Passa pela cabeça muita coisa quando eu busco reviver meu passado. Tanta coisa que nem dá para escrever. As lembranças se tornam um questionamento sem limites, daqueles que fazem até pensar em rever atitudes. E como rever o passado?
Ai eu volto a este rascunho, pego uma frase iniciada e mal acabada num momento em que tudo parece mais conturbado que o normal. A vida vai se acelerando, o tempo correndo mais que as pernas suportam... viver já não é tão simples.
O passado me deu brindes. Surpresas mescladas com aventuras. Sorrisos, lágrimas, tristeza muitas vezes, buscar ser feliz, sempre. Perdi muito, ganhei demais e mesmo assim não me considero satisfeito. 

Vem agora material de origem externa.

def execConHello (hasV : Bool) (v : Nat) (s : State) : Res State := act s fun s => s.conHello hasV v
def execConBye (s : State) : Res State := act s conBye
def execConHelp (s : State) : Res State := act s conHelp
def execConService (hasPin : Bool) (pin : Nat) (s : State) : Res State := act s fun s => s.conService hasPin pin
def execConView (s : State) : Res State := act s conToView
def execConBaud (r : Nat) (s : State) : Res State := act s fun s => s.conBaud r
def execConEchoOn (s : State) : Res State := act s fun s => s.conEcho true
def execConEchoOff (s : State) : Res State := act s fun s => s.conEcho false
def execConCap (s : State) : Res State := act s conCap
def execConMode (s : State) : Res State := act s conMode
def execConReady (s : State) : Res State := act s conReady
def execConRst (s : State) : Res State := act s conRst
def execConSafe (s : State) : Res State := act s conSafe
def execConBoot (s : State) : Res State := act s conBoot
def execConUpdateStatus (s : State) : Res State := act s conUpdateStatus
def execConMap (s : State) : Res State := act s conMap
def execConPort (n : Nat) (s : State) : Res State := act s fun s => s.conPort n
def execConTc (n : Nat) (s : State) : Res State := act s fun s => s.conTc n
def execConMoist (n : Nat) (s : State) : Res State := act s fun s => (s.conMoist n).freeNext
def execConLp (s : State) : Res State := act s conLp
def execConLpU (u : Nat) (s : State) : Res State := act s fun s => s.conLpU u
def execConLpN (n : Nat) (s : State) : Res State := act s fun s => s.conLpN n
def execConPp (k : Nat) (s : State) : Res State := act s fun s => s.conPp k
def execConPd (k : Nat) (s : State) : Res State := act s fun s => s.conPd k
def execConPdLog (k : Nat) (s : State) : Res State := act s fun s => s.conPdLog k
def execConSb (s : State) : Res State := act s conSb
def execConBsn (s : State) : Res State := act s conBsn
def execConBsnG (g : Nat) (s : State) : Res State := act s fun s => s.conBsnG g
def execConTemp (s : State) : Res State := act s conTemp
def execConCaldera (s : State) : Res State := act s fun s => s.conCaldera.freeNext
def execConEpt (s : State) : Res State := act s conEpt
def execConEptN (n : Nat) (s : State) : Res State := act s fun s => s.conEptN n
def execConPol (p : Nat) (s : State) : Res State := act s fun s => s.conPol p
def execConShp (x : Nat) (s : State) : Res State := act s fun s => s.conShp x
def execConSched (x : Nat) (s : State) : Res State := act s fun s => (s.conSched x).freeNext
def execConKcl (s : State) : Res State := act s conKcl
def execConKclRoute (c : Nat) (s : State) : Res State := act s fun s => s.conKclRoute c
def execConKclPres (n : Nat) (s : State) : Res State := act s fun s => s.conKclPres n
def execConTk (s : State) : Res State := act s conTk
def execConTkT (t : Nat) (s : State) : Res State := act s fun s => s.conTkT t
def execConFault (s : State) : Res State := act s conFault
def execConProt (s : State) : Res State := act s conProt
def execConLog (s : State) : Res State := act s conLog
def execConLogPlume (s : State) : Res State := act s conLogPlume
def execConAtb (s : State) : Res State := act s conAtb
def execConRd (a : Nat) (s : State) : Res State := act s fun s => s.conRd a
def execConHold (n : Nat) (s : State) : Res State := act s fun s => s.conHold n
def execConHoldAll (s : State) : Res State := act s conHoldAll
def execConFree (n : Nat) (s : State) : Res State := act s fun s => s.conFree n
def execConFreeAll (s : State) : Res State := act s conFreeAll
def execConPpOn (k : Nat) (s : State) : Res State := act s fun s => s.conPpCmd k 1
def execConPpOff (k : Nat) (s : State) : Res State := act s fun s => s.conPpCmd k 2
def execConPpRelease (k : Nat) (s : State) : Res State := act s fun s => s.conPpCmd k 3
def execConPpClear (k : Nat) (s : State) : Res State := act s fun s => s.conPpCmd k 4
def execConSteamRelease (n : Nat) (s : State) : Res State := act s fun s => s.conTcCmd n 1
def execConTcRecheck (n : Nat) (s : State) : Res State := act s fun s => s.conTcCmd n 2
def execConPdCaps (k : Nat) (s : State) : Res State := act s fun s => s.conPdCaps k
def execConPdEprExit (k : Nat) (s : State) : Res State := act s fun s => s.conPdEprExit k
def execConPdHardreset (k : Nat) (s : State) : Res State := act s fun s => s.conPdHardreset k
def execConSbC (c : Nat) (s : State) : Res State := act s fun s => s.conSbC c
def execConSbOff (s : State) : Res State := act s conSbOff
def execConWr (a v : Nat) (s : State) : Res State := act s fun s => s.conWr a v
def execConAtbRoute (route i : Nat) (s : State) : Res State := act s fun s => s.conAtbRoute route i
def execConAtbOff (s : State) : Res State := act s conAtbOff
def execConTest (n : Nat) (hasK : Bool) (k v : Nat) (ok : Bool) (s : State) : Res State := act s fun s => s.conTest n hasK k v ok
def execConCntClearOne (a : Nat) (s : State) : Res State :=
  act s fun s => s.conCnt [(R.G_CNT_ADDR, a), (R.G_CNT_CTL, 1)]
def execConCntClearPrefix (p : Nat) (s : State) : Res State := act s fun s => s.conCnt [(R.G_CNT_CTL, 2 + 2 ^ 8 * p)]
def execConCntClearAll (s : State) : Res State := act s fun s => s.conCnt [(R.G_CNT_CTL, 3)]
def execConFaultInj (i inst : Nat) (s : State) : Res State := act s fun s => s.conFaultInj i inst
def execConFaultDisarm (s : State) : Res State := act s conFaultDisarm
def execConFaultRestart (s : State) : Res State := act s conFaultRestart
def execConUpdate (s : State) : Res State := act s fun s => s.conUpd [] 1
def execConUpdateErase (b off : Nat) (s : State) : Res State := act s fun s => s.conUpdateErase b off
def execConUpdatePage (b off : Nat) (data : List Byte) (s : State) : Res State := act s fun s => s.conUpdatePage b off data
def execConUpdateVerify (b : Nat) (s : State) : Res State := act s fun s => s.conUpdateVerify b
def execConUpdateEnd (s : State) : Res State := act s fun s => s.conUpd [] 5
def execConSelftest (s : State) : Res State := act s fun s => s.conModeCtl 3
def execConReset (s : State) : Res State := act s fun s => s.conModeCtl 4
def execConSafeEnter (s : State) : Res State := act s fun s => s.conModeCtl 1
def execConSafeRelease (s : State) : Res State := act s fun s => s.conModeCtl 2
def execConWake (s : State) : Res State := act s fun s => s.conModeCtl 5

end Sys2Proof.Machine
end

As perdas materiais deixaram de ser importantes, porque as coisas da alma passam a ser o foco e a principal busca de um momento. E a culpa é sempre do tempo, que transforma em passado até mesmo a palavra que escrevi logo ali. 

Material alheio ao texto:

/-- Chapter 06 (R182 to R200): attach, seating, moisture checks, steam hold, detach, VCONN and the SBU pins. -/
def Obligations.TypeCRows : Prop :=
  (∀ s n c, s.tcSide n = true → n < 96 → s.tc n = Tc.unattached → (s.port n).steam = false → c = 0 ∨ c = 1 →
    Ends (.ccAttach n 2 c) s fun t => t.get (P_TCST.TC_STATE n) = Tc.attachWait ∧ t.get (P_TCST.CC1 n) = 2) ∧
  (∀ s n, s.tcSide n = true → n < 96 → s.tc n = Tc.attachWait → s.get (P_TCST.CC1 n) = 1 → s.get (P_TCST.CC2 n) = 1 →
    Ends (.attachDebounceEnd n) s fun t => t.get (P_TCST.TC_STATE n) = Tc.unsupported) ∧
  (∀ s n, s.tcSide n = true → n < 96 → s.tc n = Tc.attachWait → s.get (P_TCST.CC1 n) = 2 → s.get (P_TCST.CC2 n) = 0 →
    s.get (P_TC_CFG.MOIST_EN n) = 1 → Ends (.attachDebounceEnd n) s fun t =>
      t = ((s.reseatDet n).set (P_TCST.MOIST_VALID n) 0).checkStart n .attach ∧ t.get (P_TCST.TC_STATE n) = Tc.checking) ∧
  (∀ s n cc1 cc2 sbu1 sbu2, s.tcSide n = true → n < 96 → s.tc n = Tc.checking → s.moistFail n cc1 cc2 sbu1 sbu2 ≠ 0 →
    Ends (.moistureCheckDone n cc1 cc2 sbu1 sbu2) s fun t => t.get (P_TCST.TC_STATE n) = Tc.steamHold) ∧
  (∀ s n cc1 cc2 sbu1 sbu2, s.tcSide n = true → s.tc n = Tc.checking → s.moistFail n cc1 cc2 sbu1 sbu2 = 0 → (s.port n).steam = false →
    (s.port n).check = .attach → Ends (.moistureCheckDone n cc1 cc2 sbu1 sbu2) s fun t =>
      t = ((((((((s.set (P_MOIST_CC.CC1 n) cc1).set (P_MOIST_CC.CC2 n) cc2).set (P_MOIST_SBU.SBU1 n) sbu1).set (P_MOIST_SBU.SBU2 n)
        sbu2).set (P_TCST.MOIST_VALID n) 1).set (P_TCST.MOIST_FAIL n) 0).modPort n fun p => { p with check := .none }).attachGate n)) ∧
  (∀ s n, s.alive = true → n < 96 → s.dsHere n = true → s.get (P_TC_CFG.CRADLE n) = 0 → s.tc n ≠ Tc.seatWait →
    Ends (.seatConfirmed n) s fun t =>
      t.get (P_TCST.SEAT_IN n) = 1 ∧ (t.port n).seatRaw = true ∧ s.KeepsFlds t [P_TCST.SEAT_IN n]) ∧
  (∀ s n, s.tcSide n = true → n < 96 → s.tc n = Tc.seatWait → s.get (P_TC_CFG.CRADLE n) ≠ 0 → (s.port n).seatGone = false →
    Ends (.seatConfirmed n) s fun t => t = ((s.set (P_TCST.SEAT_IN n) 1).modPort n fun p =>
      { p with seatRaw := true, seatGone := false }).attachDone n) ∧
  (∀ s n, s.alive = true → n < 96 → s.dsHere n = true → s.get (P_TC_CFG.CRADLE n) = 0 → Ends (.seatLoss n) s fun t =>
    t.get (P_TCST.SEAT_IN n) = 0 ∧ (t.port n).seatRaw = false ∧ s.KeepsFlds t [P_TCST.SEAT_IN n]) ∧
  (∀ s n, s.alive = true → n < 96 → s.dsHere n = true → s.get (P_TC_CFG.CRADLE n) ≠ 0 → s.get (P_TCST.PWR_OK n) ≠ 0 →
    Ends (.seatLoss n) s fun t => t.get (P_TCST.TC_STATE n) = Tc.errorRecovery) ∧
  (∀ s n, s.tcSide n = true → n < 96 → s.tc n = Tc.errorRecovery → Ends (.errorRecoveryEnd n 2 0) s fun t =>
    t.get (P_TCST.TC_STATE n) = Tc.attachWait ∧ t.get (P_TCST.CC1 n) = 2 ∧ t.get (P_TCST.CC2 n) = 0 ∧ (t.port n).errRec = false) ∧
  (∀ s n, s.tcSide n = true → n < 96 → s.get (P_TCST.CC1 n) = 2 → s.tc n = Tc.attached → (s.port n).steam = false →
    Ends (.ccOpen n) s fun t => t.get (P_TCST.TC_STATE n) = Tc.detaching) ∧
  (∀ s n cc1 cc2, s.tcSide n = true → n < 96 → (s.port n).det = 1 → (s.port n).steam = false → (s.port n).detAbort = false →
    (s.port n).checkRet ≠ Tc.checking → Ends (.detachCancelled n cc1 cc2) s fun t =>
      t = ((((s.set (P_TCST.CC1 n) cc1).set (P_TCST.CC2 n) cc2).inc (R.P_CC_GLITCH_CNT n)).modPort n fun p =>
        { p with det := 0, detAbort := false }).resumeTc n (s.port n).checkRet (s.port n).checkPwr) ∧
  (∀ s n cc1 cc2, s.tcSide n = true → n < 96 → (s.port n).det = 1 → (s.port n).steam = false → (s.port n).detAbort = true →
    (s.port n).checkRet ≠ Tc.checking → Ends (.detachCancelled n cc1 cc2) s fun t =>
      t = (((((s.set (P_TCST.CC1 n) cc1).set (P_TCST.CC2 n) cc2).inc (R.P_CC_GLITCH_CNT n)).modPort n fun p =>
        { p with det := 0, detAbort := false }).resumeTc n (s.port n).checkRet (s.port n).checkPwr).hrSend n) ∧
  (∀ s n, s.tcSide n = true → (s.port n).det = 1 → Ends (.tpddebounceEnd n) s fun t =>
    t = (((((s.modPort n fun p => { p with det := 2 }).modEng n fun g => { g with vconnBefore := false }).pwrOkFall n).set
      (P_TCST.VCONN_ON n) 0).releaseChannel n).refreshCause n) ∧
  (∀ s n, s.tcSide n = true → (s.port n).det = 2 → (s.port n).steam = false → Ends (.detachReported n) s fun t =>
    t = s.detachReport n ∧ (s.ccRd n = false → t.get (P_TCST.TC_STATE n) = Tc.unattached)) ∧
  (∀ s n, s.tcSide n = true → (s.port n).det = 2 → (s.port n).steam = true → Ends (.detachReported n) s fun t => t = s.detachNote n) ∧
  (∀ s n, s.tcSide n = true → s.tc n = Tc.steamHold → Ends (.moistureRetest n) s fun t =>
    t = s.checkStart n .retest ∧ t.get (P_TCST.TC_STATE n) = Tc.checking) ∧
  (∀ s n, s.alive = true → s.kHere n = true → s.kReady n = true → (s.port n).steam = true → Ends (.override n) s fun t => t.fab.rc = .ok ∧
    t = (((if s.get (P_TCST.PARTNER n) ≠ 0 then s.set (P_TCST.OVR n) 1 else s).logOpen 0x03 0x05 n).steamLeave n).answer .ok) ∧
  (∀ s n, s.alive = true → s.kHere n = true → (s.port n).steam = false → Ends (.override n) s fun t =>
    t = (s.inc (R.P_TC_REJ_CNT n)).answer .wrongState ∧ t.fab.rc = .wrongState) ∧
  (∀ s n, s.alive = true → s.kHere n = true → n < 96 → s.tcLive n = true → s.vbusLow n = true → s.tc n = Tc.unattached →
    s.get (P_TCST.PWR_OK n) = 0 → Ends (.recheck n) s fun t =>
      t.get (P_TCST.TC_STATE n) = Tc.checking ∧ t.get (P_TCST.PWR_OK n) = 0 ∧ t.fab.rc = .ok) ∧
  (∀ s n, s.alive = true → s.kHere n = true → s.vbusLow n = false → Ends (.recheck n) s fun t =>
    t = (s.inc (R.P_TC_REJ_CNT n)).answer .wrongState) ∧
  (∀ s n v, s.alive = true → s.kHere n = true → s.get (P_TC_CFG.CRADLE n) = 0 → s.get (P_TCST.PWR_OK n) = 0 → n < 96 → v < 2 →
    Ends (.cradleWrite n v) s fun t => t.get (P_TC_CFG.CRADLE n) = v ∧ t.fab.rc = .ok ∧ s.KeepsFlds t [P_TC_CFG.CRADLE n]) ∧
  (∀ s n, s.tcSide n = true → s.get (P_TCST.VCONN_ON n) ≠ 0 → Ends (.vconnTrip n) s fun t =>
    t = (((((s.set (P_TCST.VCONN_ON n) 0).modPort n fun p => { p with vconnTripped := true }).set (PD_ST.CABLE_5A n) 0).set
      (PD_ST.CABLE_EPR n) 0).inc (R.P_VCONN_TRIP_CNT n)).faultOnset 28 n 0) ∧
  (∀ s n, s.tcSide n = true → Ends (.sbuOvervoltage n) s fun t =>
    t = ((s.overvoltOpen n).inc (R.P_SBU_OV_CNT n)).faultOnset 29 n 0) ∧
  (∀ s u, s.alive = true → s.usHere u = true → s.get (U_TC_CFG.DRP u) ≠ 0 → (s.up u).attached = false →
    s.dieUp (96 + u) = true → Ends (.drpToggle u) s fun t =>
    (t.up u).rp = !(s.up u).rp ∧ t.flds = s.flds) ∧
  (∀ s u, s.alive = true → s.get (U_TC_CFG.DRP u) = 0 → Ends (.drpToggle u) s fun t =>
    (t.up u).rp = ((s.up u).rp && (s.up u).attached && s.dieUp (96 + u)) ∧ t.flds = s.flds)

Revivo, então, um pedaço de mim: ia eu dirigindo por uma estrada umedecida pela quase garoa, uma chuva fina que molhava pouco o para-brisa do meu carrão recém-comprado. Experimentava o sabor de viajar sozinho, a trabalho, rumo ao Oeste, imaginando chegar em Passos. Não percebi o risco que corria. Nem a saída de traseira do opalão numa curva leve. De repente, estava rodando sobre meu eixo até enfiar a cara num barranco, parando numa valeta larga de escoamento de chuva.
Sei que perdi os sentidos. Não imagino quanto tempo assim fiquei, e quando acordei todo molhado, apenas podia ver o céu. A dor no ombro era insuportável e então vi o policial rodoviário se preparando para quebrar o vidro. Acenei dizendo não. Ele percebeu que não estava morto. E cuidou de providenciar a retirada do carro daquele buraco que travou as portas.

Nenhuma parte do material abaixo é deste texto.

-- ==== Sys2Proof/Laws/State.lean ====
section
/-!
SUPPORT. One lemma per field of State and update: what each update writes and what it leaves, so that no later proof
unfolds a record update; and the read-over-write laws of the tables.
-/

namespace Sys2Proof

@[simp] theorem Tbl.get_erase_same {α : Type} (t : Tbl α) (d : α) (k : Nat) : (t.erase k).get d k = d := by
  induction t with
  | nil => rfl
  | cons e r ih =>
    obtain ⟨k', v⟩ := e
    by_cases h : k' = k
    · simp [Tbl.erase, h, ih]
    · simp [Tbl.erase, Tbl.get, h, ih]

theorem Tbl.get_erase_other {α : Type} (t : Tbl α) (d : α) (k j : Nat) (hj : j ≠ k) :
    (t.erase k).get d j = t.get d j := by
  induction t with
  | nil => rfl
  | cons e r ih =>
    obtain ⟨k', v⟩ := e
    by_cases h : k' = k
    · have h2 : k' ≠ j := fun h3 => hj (h3.symm.trans h)
      simp [Tbl.erase, Tbl.get, h, ih]
      intro h4; exact absurd h4.symm hj
    · simp [Tbl.erase, Tbl.get, h, ih]

theorem Tbl.get_ins_same {α : Type} (t : Tbl α) (d v : α) (k : Nat) : ((t.erase k).ins k v).get d k = v := by
  induction t with
  | nil => simp [Tbl.erase, Tbl.ins, Tbl.get]
  | cons e r ih =>
    obtain ⟨k', w⟩ := e
    by_cases h : k' = k
    · simp [Tbl.erase, h, ih]
    · by_cases h2 : k < k'
      · simp [Tbl.erase, Tbl.ins, Tbl.get, h, h2]
      · simp [Tbl.erase, Tbl.ins, Tbl.get, h, h2, ih]

theorem Tbl.get_ins_other {α : Type} (t : Tbl α) (d v : α) (k j : Nat) (hj : j ≠ k) :
    (t.ins k v).get d j = t.get d j := by
  induction t with
  | nil => simp [Tbl.ins, Tbl.get]; intro h; exact absurd h.symm hj
  | cons e r ih =>
    obtain ⟨k', w⟩ := e
    by_cases h2 : k < k'
    · simp only [Tbl.ins, h2, if_true, Tbl.get]
      simp only [if_neg (fun h : k = j => hj h.symm)]
    · simp only [Tbl.ins, h2, if_false, Tbl.get, ih]

/-- Reading the key just written gives the value written. -/
@[simp] theorem Tbl.get_set_same {α : Type} [DecidableEq α] (t : Tbl α) (d : α) (k : Nat) (v : α) :
    (t.set d k v).get d k = v := by
  by_cases h : v = d
  · simp [Tbl.set, h]
  · simp [Tbl.set, h, Tbl.get_ins_same t d v k]

/-- Writing one key leaves every other. -/
theorem Tbl.get_set_other {α : Type} [DecidableEq α] (t : Tbl α) (d c : α) (k j : Nat) (v : α) (hj : j ≠ k) :
    (t.set d k v).get c j = t.get c j := by
  by_cases h : v = d
  · simp [Tbl.set, h, Tbl.get_erase_other t c k j hj]
  · simp [Tbl.set, h, Tbl.get_ins_other _ c v k j hj, Tbl.get_erase_other t c k j hj]

/-- Read over write of a table. -/
theorem Tbl.get_set {α : Type} [DecidableEq α] (t : Tbl α) (d : α) (k j : Nat) (v : α) :
    (t.set d k v).get d j = if j = k then v else t.get d j := by
  by_cases h : j = k
  · subst h; simp
  · simp [h, Tbl.get_set_other t d d k j v h]

namespace Machine.State

variable (s : State)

Cada movimento do carro era como se centenas de agulhas se enfiassem pelo corpo. Pensei que estava todo quebrado e por isso tudo doia. Fui levado para o hospital de Formiga e lá descobriram tres costelas quebradas e uma luxação de 2cm no ombro. Descobri o porque da dor, só não entendia porque doia tanto.
Em resumo, minha teimosia me levou a sair do hospital sem alta, apenas enfaixado. Só queria voltar para casa, ver meus pais. Queria minha mãe me xingando, mas cuidando de mim. Enfrentei 4 horas de viagem no opalão empenado, sem faróis e contando com a ajuda de outros motoristas, que me guiavam à frente, devagar e sempre.
Ao chegar em Betim, comecei a pensar não ser uma boa idéia. Ir para casa naquela situação ia ser um risco! Minha mãe, ou morria do coração ou me cobria de pancadas. Não estava pronto para nenhuma das duas situações.
Resolvi ir então para a casa da minha irmã Regina. ela trabalhava no hospital, vai que podia me ajudar. E como fez isso! Me abrigou, cuidou de mim, teve paciencia e foi parceira: não contou a ninguém do meu desastre.
Passei dias por lá, dormindo sentado tamanha a dificuldade de respirar em outra posição. Ela chegava do serviço e ficava conversando comigo, e assim que melhorei um pouco voltei para casa e contei meu acidente. Ai eu já estava de pé, dava para aguentar os possíveis cascudos da d. Nísia. Correu tudo bem, anda bem!
Voltei no tempo e fiquei pensando que tudo que eu passei naqueles dias serviram para me ensinar duas coisas: posso contar com minha irmã - aliás com minhas irmãs - a qualquer momento. E posso, também usar essa passagem para aprender. De novo. Aprender que amor não se mede e não se compra. E que para um pedaço ruim de nossos dias sempre vai ter algo de muito bom compensando alguma perda.
Estou reaprendendo. Aprendendo com o passado. No final, vou ter novos motivos para viver: estar aqui e receber aqueles que precisarem de mim tão logo tropecem.